## WHAT YOU NEED TO DO
You are to retype exactly the line with "x).core c = x := by" and every line after it in the entries below.

----

-- ==== Sys2Proof/Laws/State.lean ====
section
/-! SUPPORT. One law per field and update of State, and what each accessor reads after each update. -/

namespace Sys2Proof.Machine

/-! ## setCore -/

@[simp] theorem State.setCore_pending (s : State) (c : CoreId) (x : Core) : (s.setCore c x).pending = s.pending := rfl
@[simp] theorem State.setCore_timebase (s : State) (c : CoreId) (x : Core) : (s.setCore c x).timebase = s.timebase := rfl
@[simp] theorem State.setCore_free (s : State) (c : CoreId) (x : Core) : (s.setCore c x).free = s.free := rfl
@[simp] theorem State.setCore_mem (s : State) (c : CoreId) (x : Core) : (s.setCore c x).mem = s.mem := rfl
@[simp] theorem State.setCore_poison (s : State) (c : CoreId) (x : Core) : (s.setCore c x).poison = s.poison := rfl
@[simp] theorem State.setCore_rowErrors (s : State) (c : CoreId) (x : Core) : (s.setCore c x).rowErrors = s.rowErrors := rfl
@[simp] theorem State.setCore_granuleErrors (s : State) (c : CoreId) (x : Core) : (s.setCore c x).granuleErrors = s.granuleErrors := rfl
@[simp] theorem State.setCore_slots (s : State) (c : CoreId) (x : Core) : (s.setCore c x).slots = s.slots := rfl
@[simp] theorem State.setCore_stands (s : State) (c : CoreId) (x : Core) : (s.setCore c x).stands = s.stands := rfl
@[simp] theorem State.setCore_sectors (s : State) (c : CoreId) (x : Core) : (s.setCore c x).sectors = s.sectors := rfl
@[simp] theorem State.setCore_readReqs (s : State) (c : CoreId) (x : Core) : (s.setCore c x).readReqs = s.readReqs := rfl
@[simp] theorem State.setCore_readReplies (s : State) (c : CoreId) (x : Core) : (s.setCore c x).readReplies = s.readReplies := rfl
@[simp] theorem State.setCore_windowRows (s : State) (c : CoreId) (x : Core) : (s.setCore c x).windowRows = s.windowRows := rfl
@[simp] theorem State.setCore_acks (s : State) (c : CoreId) (x : Core) : (s.setCore c x).acks = s.acks := rfl
@[simp] theorem State.setCore_skids (s : State) (c : CoreId) (x : Core) : (s.setCore c x).skids = s.skids := rfl
@[simp] theorem State.setCore_leaseHits (s : State) (c : CoreId) (x : Core) : (s.setCore c x).leaseHits = s.leaseHits := rfl
@[simp] theorem State.setCore_arrivals (s : State) (c : CoreId) (x : Core) : (s.setCore c x).arrivals = s.arrivals := rfl
@[simp] theorem State.setCore_deckStacks (s : State) (c : CoreId) (x : Core) : (s.setCore c x).deckStacks = s.deckStacks := rfl
@[simp] theorem State.setCore_channels (s : State) (c : CoreId) (x : Core) : (s.setCore c x).channels = s.channels := rfl
@[simp] theorem State.setCore_yardMode (s : State) (c : CoreId) (x : Core) : (s.setCore c x).yardMode = s.yardMode := rfl
@[simp] theorem State.setCore_yardGib (s : State) (c : CoreId) (x : Core) : (s.setCore c x).yardGib = s.yardGib := rfl
@[simp] theorem State.setCore_transfers (s : State) (c : CoreId) (x : Core) : (s.setCore c x).transfers = s.transfers := rfl
@[simp] theorem State.setCore_poolWait (s : State) (c : CoreId) (x : Core) : (s.setCore c x).poolWait = s.poolWait := rfl
@[simp] theorem State.setCore_freedGroups (s : State) (c : CoreId) (x : Core) : (s.setCore c x).freedGroups = s.freedGroups := rfl
@[simp] theorem State.setCore_journalA (s : State) (c : CoreId) (x : Core) : (s.setCore c x).journalA = s.journalA := rfl
@[simp] theorem State.setCore_journalB (s : State) (c : CoreId) (x : Core) : (s.setCore c x).journalB = s.journalB := rfl
@[simp] theorem State.setCore_journalOk (s : State) (c : CoreId) (x : Core) : (s.setCore c x).journalOk = s.journalOk := rfl
@[simp] theorem State.setCore_dur (s : State) (c : CoreId) (x : Core) : (s.setCore c x).dur = s.dur := rfl
@[simp] theorem State.setCore_journal (s : State) (c : CoreId) (x : Core) : (s.setCore c x).journal = s.journal := rfl
@[simp] theorem State.setCore_due (s : State) (c : CoreId) (x : Core) : (s.setCore c x).due = s.due := rfl
@[simp] theorem State.setCore_journalDue (s : State) (c : CoreId) (x : Core) : (s.setCore c x).journalDue = s.journalDue := rfl
@[simp] theorem State.setCore_journalSaved (s : State) (c : CoreId) (x : Core) : (s.setCore c x).journalSaved = s.journalSaved := rfl
@[simp] theorem State.setCore_mirror (s : State) (c : CoreId) (x : Core) : (s.setCore c x).mirror = s.mirror := rfl
@[simp] theorem State.setCore_runs (s : State) (c : CoreId) (x : Core) : (s.setCore c x).runs = s.runs := rfl
@[simp] theorem State.setCore_scentRebuild (s : State) (c : CoreId) (x : Core) : (s.setCore c x).scentRebuild = s.scentRebuild := rfl
@[simp] theorem State.setCore_rings (s : State) (c : CoreId) (x : Core) : (s.setCore c x).rings = s.rings := rfl
@[simp] theorem State.setCore_fetchLast (s : State) (c : CoreId) (x : Core) : (s.setCore c x).fetchLast = s.fetchLast := rfl
@[simp] theorem State.setCore_stamp (s : State) (c : CoreId) (x : Core) : (s.setCore c x).stamp = s.stamp := rfl
@[simp] theorem State.setCore_posted (s : State) (c : CoreId) (x : Core) : (s.setCore c x).posted = s.posted := rfl
@[simp] theorem State.setCore_events (s : State) (c : CoreId) (x : Core) : (s.setCore c x).events = s.events := rfl
@[simp] theorem State.setCore_dropped (s : State) (c : CoreId) (x : Core) : (s.setCore c x).dropped = s.dropped := rfl
@[simp] theorem State.setCore_funcReset (s : State) (c : CoreId) (x : Core) : (s.setCore c x).funcReset = s.funcReset := rfl
@[simp] theorem State.setCore_coord (s : State) (c : CoreId) (x : Core) : (s.setCore c x).coord = s.coord := rfl
@[simp] theorem State.setCore_links (s : State) (c : CoreId) (x : Core) : (s.setCore c x).links = s.links := rfl
@[simp] theorem State.setCore_announced (s : State) (c : CoreId) (x : Core) : (s.setCore c x).announced = s.announced := rfl
@[simp] theorem State.setCore_sent (s : State) (c : CoreId) (x : Core) : (s.setCore c x).sent = s.sent := rfl
@[simp] theorem State.setCore_reductions (s : State) (c : CoreId) (x : Core) : (s.setCore c x).reductions = s.reductions := rfl
@[simp] theorem State.setCore_eth (s : State) (c : CoreId) (x : Core) : (s.setCore c x).eth = s.eth := rfl
@[simp] theorem State.setCore_workDone (s : State) (c : CoreId) (x : Core) : (s.setCore c x).workDone = s.workDone := rfl
@[simp] theorem State.setCore_imports (s : State) (c : CoreId) (x : Core) : (s.setCore c x).imports = s.imports := rfl
@[simp] theorem State.setCore_telemetry (s : State) (c : CoreId) (x : Core) : (s.setCore c x).telemetry = s.telemetry := rfl
@[simp] theorem State.setCore_setup (s : State) (c : CoreId) (x : Core) : (s.setCore c x).setup = s.setup := rfl
@[simp] theorem State.setCore_lastLock (s : State) (c : CoreId) (x : Core) : (s.setCore c x).lastLock = s.lastLock := rfl
@[simp] theorem State.setCore_power (s : State) (c : CoreId) (x : Core) : (s.setCore c x).power = s.power := rfl
@[simp] theorem State.setCore_rails (s : State) (c : CoreId) (x : Core) : (s.setCore c x).rails = s.rails := rfl
@[simp] theorem State.setCore_ranger (s : State) (c : CoreId) (x : Core) : (s.setCore c x).ranger = s.ranger := rfl
@[simp] theorem State.setCore_tests (s : State) (c : CoreId) (x : Core) : (s.setCore c x).tests = s.tests := rfl
@[simp] theorem State.setCore_testResults (s : State) (c : CoreId) (x : Core) : (s.setCore c x).testResults = s.testResults := rfl
@[simp] theorem State.setCore_blocks (s : State) (c : CoreId) (x : Core) : (s.setCore c x).blocks = s.blocks := rfl
@[simp] theorem State.setCore_tap (s : State) (c : CoreId) (x : Core) : (s.setCore c x).tap = s.tap := rfl
@[simp] theorem State.setCore_tapHolds (s : State) (c : CoreId) (x : Core) : (s.setCore c x).tapHolds = s.tapHolds := rfl
@[simp] theorem State.setCore_i3c (s : State) (c : CoreId) (x : Core) : (s.setCore c x).i3c = s.i3c := rfl
@[simp] theorem State.setCore_injected (s : State) (c : CoreId) (x : Core) : (s.setCore c x).injected = s.injected := rfl
@[simp] theorem State.setCore_yardRefresh (s : State) (c : CoreId) (x : Core) : (s.setCore c x).yardRefresh = s.yardRefresh := rfl
@[simp] theorem State.setCore_hostOut (s : State) (c : CoreId) (x : Core) : (s.setCore c x).hostOut = s.hostOut := rfl
@[simp] theorem State.setCore_granted (s : State) (c : CoreId) (x : Core) : (s.setCore c x).granted = s.granted := rfl
@[simp] theorem State.setCore_moves (s : State) (c : CoreId) (x : Core) : (s.setCore c x).moves = s.moves := rfl
@[simp] theorem State.setCore_recallLost (s : State) (c : CoreId) (x : Core) : (s.setCore c x).recallLost = s.recallLost := rfl
@[simp] theorem State.setCore_i3cSent (s : State) (c : CoreId) (x : Core) : (s.setCore c x).i3cSent = s.i3cSent := rfl
@[simp] theorem State.setCore_core (s : State) (c : CoreId) (x : Core) : (s.setCore c x).core c = x := by
  simp [State.setCore, State.core]
theorem State.setCore_core_other (s : State) (c : CoreId) (x : Core) (j : CoreId) (h : j ≠ c) :
    (s.setCore c x).core j = s.core j := by
  exact Sparse.get_set_other _ _ _ _ _ (fun e => h (BitVec.toNat_inj.1 e))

----

## OUTPUT OF THE EXERCISE
@[simp] theorem State.setCore_core (s : State) (c : CoreId) (x : Core) : (s.setCore c x).core c = x := by
  simp [State.setCore, State.core]
theorem State.setCore_core_other (s : State) (c : CoreId) (x : Core) (j : CoreId) (h : j ≠ c) :
    (s.setCore c x).core j = s.core j := by
  exact Sparse.get_set_other _ _ _ _ _ (fun e => h (BitVec.toNat_inj.1 e))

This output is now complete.